(Items listed in a dataset)
■ ■ ■ ■ ■

/-! The candidate list by position -/

/-- The earlier positions with the suffix that starts at each (R67). -/
theorem earlier_eq_map (back suffix : List Byte) (d₀ : Nat) :
    earlier back suffix d₀ =
      (List.range' d₀ back.length).map fun d => (d, (back.take (d + 1 - d₀)).reverse ++ suffix) := by
  rw [← earlier_fst back suffix d₀, List.map_map]
  refine (List.map_id _).symm.trans (List.map_congr_left fun c hc => ?_)
  exact Prod.ext rfl (mem_earlier hc).2.2

/-- The suffix at distance `d` from a cursor `p` is the buffer from position `p - d` on. -/
theorem take_reverse_append_drop {buf : List Byte} {p d : Nat} (hp : p ≤ buf.length) (hd : d ≤ p) :
    ((buf.take p).reverse.take d).reverse ++ buf.drop p = buf.drop (p - d) := by
  have hlen : (buf.take p).length = p := by simpa using hp
  rw [List.take_reverse, List.reverse_reverse, hlen]
  conv_rhs => rw [← List.take_append_drop p buf, List.drop_append_of_le_length (by omega)]

/-- The candidates by their distance, nearest first (R67). -/
theorem candidates_eq_range' (ws mc : Nat) {buf : List Byte} {p : Nat} (hp : p ≤ buf.length) :
    candidates ws mc (buf.take p).reverse (buf.drop p) =
      (((List.range' 1 (min p ws)).filter fun d => hashAt (buf.drop (p - d)) == hashAt (buf.drop p)).take mc).map
        fun d => (d, buf.drop (p - d)) := by
  have hlen : ((buf.take p).reverse.take ws).length = min p ws := by
    rw [List.length_take, List.length_reverse, List.length_take]
    omega
  have hsuf : ∀ d ∈ List.range' 1 (min p ws),
      (d, (((buf.take p).reverse.take ws).take (d + 1 - 1)).reverse ++ buf.drop p) = (d, buf.drop (p - d)) := by
    intro d hd
    obtain ⟨h1, hlt⟩ := List.mem_range'_1.mp hd
    rw [Nat.add_sub_cancel, List.take_take, Nat.min_eq_left (by omega), take_reverse_append_drop hp (by omega)]
  rw [candidates, earlier_eq_map, hlen, List.map_congr_left hsuf, List.filter_map, List.map_take]
  rfl

/-! HEAD and PREV -/

/-- The key under which position `q` is inserted (R28). -/
def chainKey (stream : List Byte) (q : Nat) : Nat := (hashAt (stream.drop q)).getD 0

/-- The last position below `n` with key `h`. -/
def latest (stream : List Byte) (h n : Nat) : Option Nat :=
  (List.range n).reverse.find? fun q => chainKey stream q == h

theorem latest_succ (stream : List Byte) (h n : Nat) :
    latest stream h (n + 1) = if chainKey stream n = h then some n else latest stream h n := by
  simp only [latest, List.range_succ, List.reverse_append, List.reverse_singleton, List.singleton_append,
    List.find?_cons]
  by_cases hk : chainKey stream n = h
  · simp [hk]
  · simp [hk, beq_eq_false_iff_ne.mpr hk]

theorem latest_lt {stream : List Byte} {h n q : Nat} (hq : latest stream h n = some q) : q < n := by
  simpa using List.mem_of_find?_eq_some hq

theorem chainsBefore_succ (start : Chains) (stream : List Byte) (n : Nat) :
    chainsBefore start stream (n + 1) = insertPos (chainKey stream n) n (chainsBefore start stream n) := by
  simp [chainsBefore, List.range_succ, chainKey]

/-- HEAD gives the newest position inserted under a key (R28). -/
theorem chainsBefore_head (prev : List (Nat × Option Nat)) (stream : List Byte) (h n : Nat) :
    (chainsBefore (Chains.afterReset prev) stream n).head.lookup h = latest stream h n := by
  induction n with
  | zero => rfl
  | succ n ih =>
    rw [chainsBefore_succ, latest_succ]
    simp only [insertPos, List.lookup_cons, ih]
    by_cases hk : h = chainKey stream n
    · simp [hk]
    · simp [Ne.symm hk, beq_eq_false_iff_ne.mpr hk]

/-- PREV gives, for each of the last 32768 positions, the one before it on its chain, whatever PREV held at reset: no
later position has taken its slot (R28). -/
theorem chainsBefore_prev (prev : List (Nat × Option Nat)) (stream : List Byte) {q n : Nat} (hq : q < n)
    (hn : n ≤ q + 32768) :
    (chainsBefore (Chains.afterReset prev) stream n).prev.lookup (q % 32768) =
      some (latest stream (chainKey stream q) q) := by
  induction n with
  | zero => omega
  | succ n ih =>
    rw [chainsBefore_succ]
    simp only [insertPos, List.lookup_cons, chainsBefore_head]
    by_cases he : q = n
    · simp [he]
    · have hslot : q % 32768 ≠ n % 32768 := by omega
      rw [beq_eq_false_iff_ne.mpr hslot]
      exact ih (by omega) (by omega)
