-- ==== Sys2Proof/Machine/Flags.lean ====
section
/-! DEFINITION. The arithmetic events of an instruction and the saturating counters that count them (04_numbers.md R117). -/

namespace Sys2Proof

/-- The events an instruction met in at least one element (R117): a NaN from inputs none of which was
NaN, a finite overflow, an integer conversion clamped or of a NaN, a saturated block. -/
structure Ev where
  nv : Bool := false
  of : Bool := false
  ic : Bool := false
  sb : Bool := false
deriving DecidableEq, Repr

def Ev.none : Ev := {}

/-- Events of two parts of one instruction. -/
def Ev.or (a b : Ev) : Ev := ⟨a.nv || b.nv, a.of || b.of, a.ic || b.ic, a.sb || b.sb⟩

/-- A result with its events. -/
abbrev Res := Nat × Ev

/-- Events that another part has not met. -/
def Ev.less (a b : Ev) : Ev := ⟨a.nv && !b.nv, a.of && !b.of, a.ic && !b.ic, a.sb && !b.sb⟩

/-- The events of a list of results. -/
def evsOf (rs : List Res) : Ev := rs.foldl (fun e r => e.or r.2) .none

/-- A 48-bit counter that saturates (R117, 13_control_sync_ops.md R360). -/
def sat48 (x : Nat) : Nat := min x (2 ^ 48 - 1)

/-- The four counters of a core (R117). -/
structure Events where
  nv : Nat := 0
  of : Nat := 0
  ic : Nat := 0
  sb : Nat := 0
deriving DecidableEq, Repr

/-- An instruction adds at most 1 to each counter (R117). -/
def Events.count (c : Events) (e : Ev) : Events :=
  ⟨sat48 (c.nv + b2n e.nv), sat48 (c.of + b2n e.of), sat48 (c.ic + b2n e.ic), sat48 (c.sb + b2n e.sb)⟩

end Sys2Proof
end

■ ■ ■ ■ ■

▶ [Exercise description]:
Retype all of the data word for word.

▶ [Answer to this task]:
/-! The candidate list by position -/

/-- The earlier positions with the suffix that starts at each (R67). -/
theorem earlier_eq_map (back suffix : List Byte) (d₀ : Nat) :
    earlier back suffix d₀ =
      (List.range' d₀ back.length).map fun d => (d, (back.take (d + 1 - d₀)).reverse ++ suffix) := by
  rw [← earlier_fst back suffix d₀, List.map_map]
  refine (List.map_id _).symm.trans (List.map_congr_left fun c hc => ?_)
  exact Prod.ext rfl (mem_earlier hc).2.2

/-- The suffix at distance `d` from a cursor `p` is the buffer from position `p - d` on. -/
theorem take_reverse_append_drop {buf : List Byte} {p d : Nat} (hp : p ≤ buf.length) (hd : d ≤ p) :
    ((buf.take p).reverse.take d).reverse ++ buf.drop p = buf.drop (p - d) := by
  have hlen : (buf.take p).length = p := by simpa using hp
  rw [List.take_reverse, List.reverse_reverse, hlen]
  conv_rhs => rw [← List.take_append_drop p buf, List.drop_append_of_le_length (by omega)]

/-- The candidates by their distance, nearest first (R67). -/
theorem candidates_eq_range' (ws mc : Nat) {buf : List Byte} {p : Nat} (hp : p ≤ buf.length) :
    candidates ws mc (buf.take p).reverse (buf.drop p) =
      (((List.range' 1 (min p ws)).filter fun d => hashAt (buf.drop (p - d)) == hashAt (buf.drop p)).take mc).map
        fun d => (d, buf.drop (p - d)) := by
  have hlen : ((buf.take p).reverse.take ws).length = min p ws := by
    rw [List.length_take, List.length_reverse, List.length_take]
    omega
  have hsuf : ∀ d ∈ List.range' 1 (min p ws),
      (d, (((buf.take p).reverse.take ws).take (d + 1 - 1)).reverse ++ buf.drop p) = (d, buf.drop (p - d)) := by
    intro d hd
    obtain ⟨h1, hlt⟩ := List.mem_range'_1.mp hd
    rw [Nat.add_sub_cancel, List.take_take, Nat.min_eq_left (by omega), take_reverse_append_drop hp (by omega)]
  rw [candidates, earlier_eq_map, hlen, List.map_congr_left hsuf, List.filter_map, List.map_take]
  rfl

/-! HEAD and PREV -/

/-- The key under which position `q` is inserted (R28). -/
def chainKey (stream : List Byte) (q : Nat) : Nat := (hashAt (stream.drop q)).getD 0

/-- The last position below `n` with key `h`. -/
def latest (stream : List Byte) (h n : Nat) : Option Nat :=
  (List.range n).reverse.find? fun q => chainKey stream q == h

theorem latest_succ (stream : List Byte) (h n : Nat) :
    latest stream h (n + 1) = if chainKey stream n = h then some n else latest stream h n := by
  simp only [latest, List.range_succ, List.reverse_append, List.reverse_singleton, List.singleton_append,
    List.find?_cons]
  by_cases hk : chainKey stream n = h
  · simp [hk]
  · simp [hk, beq_eq_false_iff_ne.mpr hk]

theorem latest_lt {stream : List Byte} {h n q : Nat} (hq : latest stream h n = some q) : q < n := by
  simpa using List.mem_of_find?_eq_some hq

theorem chainsBefore_succ (start : Chains) (stream : List Byte) (n : Nat) :
    chainsBefore start stream (n + 1) = insertPos (chainKey stream n) n (chainsBefore start stream n) := by
  simp [chainsBefore, List.range_succ, chainKey]

/-- HEAD gives the newest position inserted under a key (R28). -/
theorem chainsBefore_head (prev : List (Nat × Option Nat)) (stream : List Byte) (h n : Nat) :
    (chainsBefore (Chains.afterReset prev) stream n).head.lookup h = latest stream h n := by
  induction n with
  | zero => rfl
  | succ n ih =>
    rw [chainsBefore_succ, latest_succ]
    simp only [insertPos, List.lookup_cons, ih]
    by_cases hk : h = chainKey stream n
    · simp [hk]
    · simp [Ne.symm hk, beq_eq_false_iff_ne.mpr hk]

/-- PREV gives, for each of the last 32768 positions, the one before it on its chain, whatever PREV held at reset: no
later position has taken its slot (R28). -/
theorem chainsBefore_prev (prev : List (Nat × Option Nat)) (stream : List Byte) {q n : Nat} (hq : q < n)
    (hn : n ≤ q + 32768) :
    (chainsBefore (Chains.afterReset prev) stream n).prev.lookup (q % 32768) =
      some (latest stream (chainKey stream q) q) := by
  induction n with
  | zero => omega
  | succ n ih =>
    rw [chainsBefore_succ]
    simp only [insertPos, List.lookup_cons, chainsBefore_head]
    by_cases he : q = n
    · simp [he]
    · have hslot : q % 32768 ≠ n % 32768 := by omega
      rw [beq_eq_false_iff_ne.mpr hslot]
      exact ih (by omega) (by omega)
-- ==== Sys2Proof/Machine/Flags.lean ====
section
/-! DEFINITION. The arithmetic events of an instruction and the saturating counters that count them (04_numbers.md R117). -/

namespace Sys2Proof

/-- The events an instruction met in at least one element (R117): a NaN from inputs none of which was
NaN, a finite overflow, an integer conversion clamped or of a NaN, a saturated block. -/
structure Ev where
  nv : Bool := false
  of : Bool := false
  ic : Bool := false
  sb : Bool := false
deriving DecidableEq, Repr

def Ev.none : Ev := {}

/-- Events of two parts of one instruction. -/
def Ev.or (a b : Ev) : Ev := ⟨a.nv || b.nv, a.of || b.of, a.ic || b.ic, a.sb || b.sb⟩

/-- A result with its events. -/
abbrev Res := Nat × Ev

/-- Events that another part has not met. -/
def Ev.less (a b : Ev) : Ev := ⟨a.nv && !b.nv, a.of && !b.of, a.ic && !b.ic, a.sb && !b.sb⟩

/-- The events of a list of results. -/
def evsOf (rs : List Res) : Ev := rs.foldl (fun e r => e.or r.2) .none

/-- A 48-bit counter that saturates (R117, 13_control_sync_ops.md R360). -/
def sat48 (x : Nat) : Nat := min x (2 ^ 48 - 1)

/-- The four counters of a core (R117). -/
structure Events where
  nv : Nat := 0
  of : Nat := 0
  ic : Nat := 0
  sb : Nat := 0
deriving DecidableEq, Repr

/-- An instruction adds at most 1 to each counter (R117). -/
def Events.count (c : Events) (e : Ev) : Events :=
  ⟨sat48 (c.nv + b2n e.nv), sat48 (c.of + b2n e.of), sat48 (c.ic + b2n e.ic), sat48 (c.sb + b2n e.sb)⟩

end Sys2Proof
end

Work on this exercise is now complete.